Similarly, the length of the side with end points $\left(3,3\right),\text{ and }\left(0,0\right)$ is calculated as:

  $\begin{array}{c}\sqrt{{\left(0-3\right)}^2+{\left(0-3\right)}^2}=\sqrt{{\left(-3\right)}^2+{\left(-3\right)}^2}\\ =\sqrt{9+9}\\ =\sqrt{18}\\ =3\sqrt{2}\end{array}$

And, the length of the side with end points $\left(-4,4\right),\text{ and }\left(3,3\right)$ is calculated as:

  $\begin{array}{c}\sqrt{{\left(3-\left(-4\right)\right)}^2+{\left(3-4\right)}^2}=\sqrt{{\left(3+4\right)}^2+{\left(-1\right)}^2}\\ =\sqrt{7^2+1^2}\\ =\sqrt{49+1}\\ =\sqrt{50}\end{array}$

Thus, the length of the sides of the triangle in given figure are $4\sqrt{2}$ , $3\sqrt{2}$ , and $\sqrt{50}$ .

2)

To proof the triangle is right triangle.

Yes, the triangle is right triangle.

Given information:

Given figure is:

  

And the length of the sides of the triangle in given figure are $4\sqrt{2}$ , $3\sqrt{2}$ , and $\sqrt{50}$ .

Formula used:

A triangle is right triangle if sum square of length of two sides of the triangle is equals to the square of third side, i.e. if length of the length of sides of the triangles are a, b, and c then it is right triangle if

  $a^2=b^2+c^2$

Calculation:

To proof that the triangle is right triangle use the property that a triangle is right triangle if sum square of length of two sides of the triangle is equals to the square of third side.

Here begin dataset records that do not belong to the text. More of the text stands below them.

-- ==== Sys2Proof/Machine/Bus.lean ====
section
/-! DEFINITION. The bus of a port (R81, R171, R176, R180): what each cycle does once it is taken, the answer of a stretched cycle, the
taking of the cycles held behind it, and the start of a cycle. -/

namespace Sys2Proof.Machine

/-! ### The work of a cycle -/

/-- A write of CMD with an assigned code, taken by the owning block (R171). -/
def State.issue (s : State) (c : Instr) (p : Port) (work : State → Reply) : State := s.command p (c.code?.getD 0) work

/-- What a bus cycle does once it is taken; an event that is no bus cycle is never held, and does nothing here. -/
def takeCycle (c : Instr) (s : State) : State :=
  match c with
  | .attach p => s.attach p
  | .detach p => s.issue c p (detachWork p)
  | .evict p => s.issue c p (evictWork p)
  | .acquire p => s.issue c p (acquireWork p)
  | .release p => s.issue c p (releaseWork p)
  | .renew p => s.issue c p (renewWork p)
  | .withdraw p => s.issue c p (withdrawWork p)
  | .lockStatus p => s.issue c p (lockStatusWork p)
  | .setLock p => s.issue c p (setLockWork p)
  | .breakLock p => s.issue c p (breakWork p)
  | .setTick p => s.issue c p (setTickWork p)
  | .probe p => s.issue c p (probeWork p)
  | .getWindow p => s.issue c p (getWindowWork p)
  | .setWindow p => s.issue c p (setWindowWork p)
  | .setDefaultRights p => s.issue c p (setDefaultRightsWork p)
  | .copy p => s.issue c p (copyWork p)
  | .fill p => s.issue c p (fillWork p)
  | .cancelCopy p => s.issue c p (cancelCopyWork p)
  | .takeCompletion p => s.issue c p (takeCompletionWork p)
  | .pauseCopy p => s.issue c p (pauseCopyWork p)
  | .resumeCopy p => s.issue c p (resumeCopyWork p)
  | .send p => s.issue c p (sendWork p)
  | .receive p => s.issue c p (receiveWork p)
  | .msgStatus p => s.issue c p (msgStatusWork p)
  | .setQuota p => s.issue c p (setQuotaWork p)
  | .takeLockEvents p => s.issue c p (takeLockEventsWork p)
  | .takePeerEvents p => s.issue c p (takePeerEventsWork p)
  | .takeFault p => s.issue c p (takeFaultWork p)
  | .poolStatus p => s.beginPoolStatus p
  | .badCommand p w => s.post p (w.setWidth 8) .badCommand []
  | .adataRead p => s.takeAdata p .read
  | .adataWrite p w => s.takeAdata p (.write w)
  | .apertureAccess => s
  | .copyWordMove => s
  | .amodeWrite p w => s.writeAmode p w
  | .evenSet p w => s.writeEvenSet p w
  | .evenClr p w => s.writeEvenClr p w
  | .registerWrite p r w => s.writePlain p r w
  | .leaseTick => s
  | .waitExpiry _ _ => s
  | .leaseExpiry _ => s
  | .resetnAsserted => s
  | .resetnNegated _ => s
  | .prstnAsserted _ => s
  | .prstnNegated _ => s
  | .cycleEndedEarly _ => s

/-! ### The answer of a cycle and the cycles held behind it -/

/-- The cycles held at port `p`, oldest first, are taken once the cycle before them has been answered (R176), up to the first
that is itself stretched; `ended` says whether the agent has ended the newest of them early. A cycle with another behind it was
ended early. -/
def takeHeld (p : Port) (ended : Bool) : List Instr → State → State
  | [], s => s.setHeld p [] false
  | c :: rest, s =>
    let t := takeCycle c (s.setHeld p [] (ended || !rest.isEmpty))
    if (t.port p).stretched then t.setHeld p rest ended else takeHeld p ended rest t

/-- The command of port `p` comes to its end: the values a POOL_STATUS has left are read now, and its result is posted (R174,
R177). Every other command has ended in the event that took it. -/
def State.endCommand (s : State) (p : Port) : State :=
  match (s.port p).command with
  | some (.reading done left) => s.postPoolStatus p (done ++ left.map s.poolValue)
  | some .posted => s
  | none => s

/-- The CMD cycle of port `p`, if one is stretched, is answered when its command has ended (R171). -/
def State.answerCommand (s : State) (p : Port) : State :=
  (s.endCommand p).onPort p fun r => { r with command := none }

/-- The front cycle of port `p` is answered, and the cycles held behind it are taken in the same event (R171, R176; log
entry 4). -/
def State.answerBus (s : State) (p : Port) : State :=
  takeHeld p (s.port p).cycleEnded (s.port p).held (s.answerCommand p)

/-- Every cycle of port `p` that no grant of the arbiter holds up is answered, in at most `n` answers. -/
def State.answerBuses (p : Port) : Nat → State → State
  | 0, s => s
  | n + 1, s => if (s.port p).answerable then State.answerBuses p n (s.answerBus p) else s

/-- What the start of a cycle at port `p` shows to have happened: the agent starts one over unanswered ones only by ending
them early, so they have been answered (R81; log entry 4). An access that waits at the arbiter is answered by a grant only. -/
def State.caughtUp (s : State) (p : Port) : State := State.answerBuses p ((s.port p).held.length + 1) s

/-! ### The start of a cycle -/

/-- The start of a bus cycle of port `p`. A DOWN port's bus does not respond (R141, R180). A cycle started behind one that the
agent has ended early and that is unanswered is held (R176). Otherwise the earlier cycles have been answered and the cycle is
taken; where one of them still waits at the arbiter, none can have been started and nothing changes (R81; log entry 9). -/
def State.cycle (s : State) (p : Port) (c : Instr) : State :=
  if (s.port p).mode = .down then s
  else if (s.port p).busy = true ∧ (s.port p).cycleEnded = true then s.onPort p (PortState.hold c)
  else if ((s.caughtUp p).port p).busy = true then s
  else takeCycle c (s.caughtUp p)

/-! ### The arbiter's grant to a port -/

/-- APERTURE_ACCESS: the arbiter grants the aperture request it chooses (R82, R90), its cycle is answered, and the cycles held
behind it are taken (R176). Where its choice is the engine, or nothing waits, no aperture request is granted and nothing changes
(log entry 10). -/
def execApertureAccess (s : State) : Host.Outcome State Fault Refusal :=
  .next (match s.choice with
    | some (.port p) => takeHeld p (s.port p).cycleEnded (s.port p).held (s.grantPort p)
    | some .engine => s
    | none => s)

/-! ### What the buses do when no command or event is waiting -/

/-- The lowest port whose bus can answer its front cycle (log entry 4). -/
def State.readyCycle (s : State) : Option Port := (List.finRange 4).find? fun p => (s.port p).answerable

/-- What the bus of port `p` does next: a POOL_STATUS makes its next read, and with none left its result is posted (R177); a
command that has ended has its cycle answered (R171). -/
def State.busStep (s : State) (p : Port) : State :=
  match (s.port p).command with
  | some (.reading done (v :: left)) =>
    s.onPort p fun r => { r with command := some (.reading (done ++ [s.poolValue v]) left) }
  | some (.reading done []) => s.postPoolStatus p done
  | some .posted => s.answerBus p
  | none => s.answerBus p

end Sys2Proof.Machine
end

Here, the length of the sides of the triangle in given figure are $4\sqrt{2}$ , $3\sqrt{2}$ , and $\sqrt{50}$ , now note that

  $\begin{array}{c}{\left(\sqrt{50}\right)}^2=50,\\ {\left(3\sqrt{2}\right)}^2=9\times 2\\ =18,\\ {\left(4\sqrt{2}\right)}^2=16\times 2\\ =32\end{array}$

And

  $18+32=50$

Thus,

  ${\left(3\sqrt{2}\right)}^2+{\left(4\sqrt{2}\right)}^2={\left(\sqrt{50}\right)}^2$

Thus, it satisfies the property sum square of length of two sides of the triangle is equals to the square of third side.

Thus, given triangle is right triangle.